DID THE MILKY WAY DWARF SATELLITES ENTER THE HALO AS A GROUP?

Dwarf galaxies in the Local Group, and satellite galaxies of the Milky Way (MW) and Andromeda (M31) in particular, are of great importance to understand the physics of structure formation on galaxy scales because they can be studied in unsurpassable detail. Commonly, they are associated with cosmological substructures that entered the MW halo and it has been inferred, assuming that the dwarf galaxies are in virial equilibrium, that they are dominated by a massive dark matter component though the nature of this component is still disputed (Gilmore et al. 2007). There are, however, some puzzling findings not yet completely explained.

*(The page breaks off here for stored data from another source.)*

/-! ### Witnesses of the order of the checks at an issue -/

theorem witness_IssueOrder_legal : Unpaired base ∧ ({ ok := false } : Issue).ok = false ∧
    (base |> th fun c => { c with pfx := true }).th.pfx = true ∧
    ({} : Issue).pfx.accepts (base |> th fun c => { c with pfx := true }).th.pfxval = false := by
  delta Claims.Unpaired; decide +kernel

theorem witness_IssueOrder_privilege : ({ priv := 1 } : Issue).ok = true ∧ base.th.pfx = false ∧
    base.th.priv.toNat < ({ priv := 1 } : Issue).priv := by
  decide +kernel

/-- w3, w5 and e1 are empty, and w2 and e2 have fills outstanding. -/
def gaps : State := base |> th fun c => { c with few := 0xD7, fee := 0xD, pend := 4, epend := 4 }

theorem witness_IssueOrder_empty :
    (((5, true) ∈ [(6, true), (5, true)] ∧ gaps.th.full 5 = false) ∧
      ∀ k, (k, true) ∈ [(6, true), (5, true)] ∧ gaps.th.full k = false → 5 ≤ k) ∧
    ((∀ k, ¬((k, true) ∈ [(9, false), (3, false)] ∧ gaps.th.full k = false)) ∧ 3 < 12 ∧
      ((3, false) ∈ [(9, false), (3, false)] ∧ gaps.th.full 3 = false) ∧
      ∀ k, (k, false) ∈ [(9, false), (3, false)] ∧ gaps.th.full k = false → 3 ≤ k) := by
  refine ⟨⟨by decide +kernel, ?_⟩, ?_, by decide, by decide +kernel, ?_⟩ <;> intro k <;> simp <;> omega

theorem witness_IssueOrder_outstanding :
    (∀ k p, ¬((k, p) ∈ [(1, true)] ∧ gaps.th.full k = false)) ∧
    (2 < 8 ∧ (2 ∈ [2] ∧ gaps.th.pend.getLsbD 2 = true) ∧ ∀ k, k ∈ [2] ∧ gaps.th.pend.getLsbD k = true → 2 ≤ k) ∧
    ((∀ k ∈ [1], gaps.th.pend.getLsbD k = false) ∧ 2 < 4 ∧ (2 ∈ [2] ∧ gaps.th.epend.getLsbD 2 = true) ∧
      ∀ k, k ∈ [2] ∧ gaps.th.epend.getLsbD k = true → 2 ≤ k) ∧
    (∀ k ∈ [1], gaps.th.epend.getLsbD k = false) := by
  have h : gaps.th.full 1 = true := by decide +kernel
  refine ⟨?_, ⟨by decide, by decide +kernel, ?_⟩, ⟨by decide +kernel, by decide, by decide +kernel, ?_⟩, by decide +kernel⟩
  · rintro k p ⟨hk, hf⟩
    simp at hk
    rw [hk.1, h] at hf
    exact Bool.noConfusion hf
  all_goals (intro k; simp; omega)

/-! ### Witnesses of a pair's issue -/

/-- The issuing thread leads a pair of which 1280 trails, or trails one that 1280 leads. -/
def leads : State := base |> th (fun c => { c with pair := 1, peer := some 1280 })
def trails (f : Ctx → Ctx) : State := base |> th (fun c => { c with pair := 2, peer := some 1280 }) |> cx 1280 (fun c => { f c with pair := 1, peer := some 1152 })
/-- The key of a trap that the issuing thread meets, and of an instruction with no operands. -/
def trapHere : List Word := trapKey 1 base.ienc base.th.pc
def keyHere : List Word := ({} : Issue).key base.th base.ienc

theorem witness_IssueOrder_pair_trap :
    (leads.th.peer = some 1280 ∧ leads.th.pair = 1 ∧ leads.th.comparator.getLast? ≠ some trapHere) ∧
    ((trails id).th.pair ≠ 1 ∧ ((trails id).ctx 1280).ahead = 0 ∧ ((trails id).ctx 1280).comparator = []) ∧
    (((trails fun c => { c with comparator := [trapHere] }).ctx 1280).ahead = 0 ∧
      ((trails fun c => { c with comparator := [trapHere] }).ctx 1280).comparator.head? = some trapHere) ∧
    ((trails fun c => { c with ahead := 1 }).ctx 1280).ahead ≠ 0 := by
  refine ⟨?_, ?_, ?_, ?_⟩ <;> decide +kernel

theorem witness_IssueOrder_leading :
    (∀ x ∈ ({} : Issue).srcs, leads.th.full x.1 = true) ∧ (∀ k ∈ ({} : Issue).long, leads.th.pend.getLsbD k = false) ∧
    (∀ k ∈ ({} : Issue).eout, leads.th.epend.getLsbD k = false) ∧ leads.th.pair = 1 ∧
    -- queues that are full, and ones with room; a load behind what is yet to be compared
    64 < (leads |> th fun c => { c with lvq := List.replicate 64 { reg := 1, val := none } }).th.lvq.length + 1 ∧
    (leads |> th fun c => { c with comparator := [keyHere] }).th.comparator ≠ [] ∧
    leads.th.lvq.length + 1 ≤ 64 ∧ leads.th.comparator = [] ∧
    32 ≤ (leads |> th fun c => { c with comparator := List.replicate 32 keyHere }).th.comparator.length ∧
    leads.th.comparator.length < 32 ∧ leads.th.showsTrap = false ∧ leads.th.stall = none ∧ leads.th.kind = 0 ∧
    leads.th.comparator.getLast? ≠ some keyHere := by
  refine ⟨?_, ?_, ?_, ?_, ?_, ?_, ?_, ?_, ?_, ?_, ?_, ?_, ?_, ?_⟩ <;> decide +kernel

theorem witness_IssueOrder_trailing :
    -- a key that differs, one that is the same, and a trap that only the leading context meets
    (let s := trails fun c => { c with comparator := [[7]] }
     (s.ctx 1280).ahead = 0 ∧ ∃ k ∈ (s.ctx 1280).comparator.head?, k.head? ≠ some (BitVec.allOnes 64) ∧ k ≠ keyHere) ∧
    (let s := trails fun c => { c with comparator := [keyHere] }
     (s.ctx 1280).ahead = 0 ∧ ∃ k ∈ (s.ctx 1280).comparator.head?, k.head? ≠ some (BitVec.allOnes 64) ∧ k = keyHere) ∧
    (let s := trails fun c => { c with comparator := [trapHere] }
     (s.ctx 1280).ahead = 0 ∧ (∃ k ∈ (s.ctx 1280).comparator.head?, k.head? = some (BitVec.allOnes 64)) ∧ s.th.kind = 0 ∧ s.th.stall = none) ∧
    -- the leading context is ahead, with a value that it took, with none, and with a key
    (let s := trails fun c => { c with ahead := 1, lvq := [{ reg := 1, val := some 5 }] }
     (s.ctx 1280).ahead ≠ 0 ∧ s.here.ctx ≠ 1280 ∧ s.th.kind = 0 ∧ (s.ctx 1280).lvq.tail = [] ∧
       ∃ e ∈ (s.ctx 1280).lvq.head?, e.claim = none ∧ e.val.isSome = true) ∧
    (let s := trails fun c => { c with ahead := 1 }
     (s.ctx 1280).ahead ≠ 0 ∧ ((s.ctx 1280).lvq.filter fun e => e.claim == none).length < 1 ∧ (s.ctx 1280).comparator.headD [] ≠ keyHere) ∧
    (let s := trails fun c => { c with ahead := 1, comparator := [keyHere] }
     (s.ctx 1280).ahead ≠ 0 ∧ (s.ctx 1280).comparator.headD [] = keyHere) := by
  refine ⟨?_, ?_, ?_, ?_, ?_, ?_⟩ <;> decide +kernel

theorem witness_IssueOrder_mismatch :
    let s : State := { trails id with blocks := [(3, { block with live := [1280, 1152] })], launches := [(7, launch)] }
    s.th.pair ≠ 1 ∧ 1280 ≠ s.here.ctx ∧ s.cur ≠ none ∧ s.th.lastCore = some s.hereCore ∧
      (∃ b ∈ get? s.blocks s.th.blk, b.live = [1280, s.here.ctx] ∧
        ∃ l ∈ get? s.launches b.launch, bitAt l.flags 0 = false ∧ get? l.avoid b.index = none) ∧
      (s.core s.hereCore).hctxM ≠ some 1280 ∧ (s.core s.hereCore).hctxS ≠ some 1280 ∧ (s.core s.hereCore).hctxM ≠ some s.here.ctx ∧
      (s.core s.hereCore).hctxS ≠ some s.here.ctx ∧ (s.die s.hereDie).log.length < 256 := by
  refine ⟨?_, ?_, ?_, ?_, ?_, ?_, ?_, ?_, ?_, ?_⟩ <;> decide +kernel

/-! ### Witnesses of streams in pages -/

/-- A stream of ten bytes at virtual byte 64, with its code in the L1 or with an empty L1. -/
def streamed : State := base |> e [512, 592] |> w [0, 64, 5]
def streamedNear : State := streamed |> core fun c => { c with l1 := [(1, List.replicate 48 7)] }
theorem witness_Bitstream_page :
    PageBits streamed id 512 (512 + 5) ∧ (streamed.core streamed.hereCore).l1 = [] ∧ NoPrefix streamed ∧ isWide streamed.hereCore = true ∧
    Full streamed [2, 8, 9] ∧ Unpaired streamed ∧ NoPend streamed [3] ∧ NoFailure streamed ∧ NoProfile streamed ∧ streamed.flying = [] ∧
    streamed.held = [] ∧ (streamed.th.ev 0).toNat = 512 ∧ (streamed.th.ev 1).toNat = 592 ∧ (streamed.th.wv 2).toNat = 5 := by
  refine ⟨?_, ?_, ?_, ?_, ?_, ?_, ?_, ?_, ?_, ?_, ?_, ?_, ?_, ?_⟩
  · intro b hb
    obtain rfl : b = 64 := by simpa [bytesFor] using hb
    exact ⟨by decide +kernel, by rfl, by decide +kernel, by decide +kernel⟩
  all_goals (try delta Claims.NoPrefix); (try delta Claims.Full); (try delta Claims.Unpaired); (try delta Claims.NoPend); (try delta Claims.NoFailure); (try delta Claims.NoProfile); decide +kernel
theorem witness_Bitstream_near :
    (PageBits streamedNear id 512 (512 + 2 * 5 + 1) ∧ (∀ i ∈ bytesFor 512 (512 + 2 * 5 + 1), L1Byte streamedNear (id i) 7)) ∧
    streamNat (fun _ => 7) 512 5 = 0 ∧ streamAt (fun _ => 7) (512 + 5) = true := by
  refine ⟨⟨?_, ?_⟩, by decide +kernel, by decide +kernel⟩ <;> intro b hb
  · obtain rfl | rfl : b = 64 ∨ b = 65 := by simpa [bytesFor, List.range, List.range.loop] using hb
    all_goals exact ⟨by decide +kernel, by rfl, by decide +kernel, by decide +kernel⟩
  · obtain rfl | rfl : b = 64 ∨ b = 65 := by simpa [bytesFor, List.range, List.range.loop] using hb
    all_goals (delta Claims.L1Byte Claims.Clean; decide +kernel)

For instance, it had been noticed that the number of observed satellite galaxies in the Local Group is at least an order of magnitude smaller than expected from cold dark matter (CDM) simulations (Moore et al. 1999; Klypin et al. 1999; Diemand et al. 2008). Different scenarios were subsequently proposed to explain the satellite galaxies in the Local Group in the context of being CDM-dominated subhalos: Stoehr et al. (2002) argued that only the most massive subhalos were able to form stars and the rest thus remains dark. Libeskind et al. (2005) proposed that current satellite galaxies are those with the most massive progenitors, also found by Strigari et al. (2007) who alternatively found accordance with the earliest forming halos. In contrast, Sales et al. (2007b) argued for low-mass systems being the origin of satellite galaxies, or it has been suggested that observers just overlooked all the hundreds of satellite galaxies surrounding the MW due to their extreme low star densities (Tollerud et al. 2008).

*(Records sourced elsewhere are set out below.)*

-- ==== Sys2Proof/Syntax.lean ====
section
/-! DEFINITION. The commands the block takes: one constructor per row of `spec/opcode_table.json`.

How the operands are read:

* A tile operation (`ctlLi t l`, `arrMm t l`, ...) is the event "the sequencer of logical tile `t` issues, on work
  list `l`, the operation its program counter names, and that operation is this one" (R164, R187). The fields of the
  operation are the bits of the program in the tile's scratchpad (R162, R166), so the command carries no copy of them.
* A Curator command (`cfgWrite n`, ...) is the event "Curator starts the accepted command number `n`, whose opcode is
  this one" (R299). Its parameters are those of the packet that was accepted.
* An event of the outside world carries what the outside world decides: a packet, a frame, a reading, a test's verdict.
  Temperatures are in sixteenths of a degree Celsius, voltages in mV, power in W, coolant flow in mL/min.
* An expiry (`peerLost`, `watchdogBite`, ...) is the event that the stated time has passed. -/

namespace Sys2Proof

/-- The bank a patrol, a write-back or a late check is about: physical tile and bank (R199, R200). -/
inductive BankId where
  /-- Scratchpad bank `b` (0-15) of physical tile `p`. -/
  | scr (p b : Nat)
  /-- Bank `b` (0-3) of the accumulator store of array `a` of physical tile `p`. -/
  | acc (p a b : Nat)
deriving DecidableEq, Repr

/-- An arbitrated resource of Table 12-1. -/
inductive ResId where
  /-- A scratchpad or accumulator bank port. -/
  | bank (b : BankId)
  /-- HBM3E channel `c`, 0-255. -/
  | hbm (c : Nat)
  /-- A die crossing: die, link of the die, and whether it leaves the die. -/
  | xing (die link : Nat) (out : Bool)
  /-- A mesh router output of physical tile `p`. -/
  | mesh (p out : Nat)
  /-- Causeway egress of port `n`. -/
  | cwy (n : Nat)
deriving DecidableEq, Repr

/-- The request header of Table 12-2. -/
structure ReqHdr where
  /-- true: class P. -/
  classP  : Bool
  /-- Remaining budget in nanoseconds. -/
  remain  : Nat
  overdue : Bool
  lock    : Bool
  unlock  : Bool
  emerg   : Bool
  source  : Nat
deriving DecidableEq, Repr

/-- What makes a request of an arbiter (Tables 12-1 and 12-3). -/
inductive Requester where
  /-- A broadcast-stream activation read or a weight-loader read. -/
  | operand
  /-- The sequencer's bundle fetch. -/
  | fetch
  /-- A close unit, the vector engine, or the concordance and merge unit. -/
  | engine
  /-- The internal stream path. -/
  | internal
  /-- ctl.ld, and Curator's and the command engine's own accesses. -/
  | service
  /-- The write-back of a corrected row. -/
  | writeBack
  /-- A credit request or grant, or a Causeway control frame. -/
  | control
  /-- Stream queue `q` of logical tile `t` for its started descriptor `j`, with that descriptor's BUDGET and CLASS (R227,
  R269). -/
  | stream (t q j : Nat)
  /-- The write of a row of window `n` at its owner, logical tile `t`, with what remained of the arriving row's budget. -/
  | window (t n : Nat)
  /-- An array's result write into the accumulator store. -/
  | result
  /-- The debug port: the JTAG port of a module whose debug fuse is blown (R267, R286). -/
  | debug
deriving DecidableEq, Repr

/-- How a request reaches an arbiter (R268, R269). -/
inductive ReqEntry where
  /-- At the first arbiter it enters: its requester, whether it is a read, LOCK, UNLOCK and SOURCE. -/
  | first (k : Requester) (read lock unlock : Bool) (source : Nat)
  /-- With the header it carries: request `k` of those under way between two arbiters. -/
  | crossed (k : Nat)
deriving DecidableEq, Repr

/-- What the read of a row from HBM or CXL reports about itself (Table 10-6, R354). -/
inductive ReadErr where
  | clean
  | corrected
  | uncorrectable
  | poison
deriving DecidableEq, Repr

/-- The MAC header around a Causeway frame in Ethernet mode (R313). -/
structure MacHdr where
  vlan      : Bool
  da        : BitVec 48
  sa        : BitVec 48
  etherType : BitVec 16
  /-- true: the FCS of the MAC frame checks. -/
  fcsOk     : Bool
deriving DecidableEq, Repr

/-- A frame as a port delivers it: the codewords the FEC corrected and could not correct, the MAC header in
Ethernet mode, and the bytes of the Causeway frame. -/
structure RxFrame where
  fecCorrected     : Nat
  fecUncorrectable : Nat
  mac              : Option MacHdr
  bytes            : Bytes
deriving DecidableEq, Repr

/-- What the tests of one tile found (R344, R352, R389). -/
structure TestResult where
  /-- Bad physical columns of arrays A0-A3: (array, column). -/
  badCols  : List (Nat × Nat)
  /-- Failing scratchpad rows: (bank, bank row). -/
  badRows  : List (Nat × Nat)
  /-- Failing accumulator rows: (array, bank, bank row). -/
  badAcc   : List (Nat × Nat × Nat)
  /-- The random-service cores that failed the known-answer test (R265), as a count. -/
  katFails : Nat
  /-- Another self-test failed. -/
  otherBad : Bool
deriving DecidableEq, Repr

/-- What phase 3 found: the test results of the physical tiles that showed a fault, and the dies whose x8 PHY block
failed (R358, R380). -/
structure BringUp where
  tiles   : List (Nat × TestResult)
  badPhys : List Nat
deriving DecidableEq, Repr

/-- What training in phase 4 reached: Arcade, the lanes of C0-C7 (port, spare lane) and the expanders behind X0-X3
(port, identifier, rows). -/
structure TrainResult where
  arcade    : Bool
  lanes     : List (Nat × Bool)
  expanders : List (Nat × Nat × Nat)
deriving DecidableEq, Repr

Recently, the interesting scenario was put forward that the satellite galaxies did not enter the MW halo individually in a random fashion, but rather in groups. Li & Helmi (2008) argued that if only one or two groups fell into the MW halo, this could account for the observed highly anisotropic spatial appearance of MW companions, the disk of satellites (DoS; Metz et al. 2007). D'Onghia & Lake (2008) suggested that groups formed within LMC-like dark matter host halos and that these hosts are able to produce many more satellites in subhalos than in an MW-like host halo. They predicted that such groups are visible today and linked them as the dwarf associations found by Tully et al. (2006).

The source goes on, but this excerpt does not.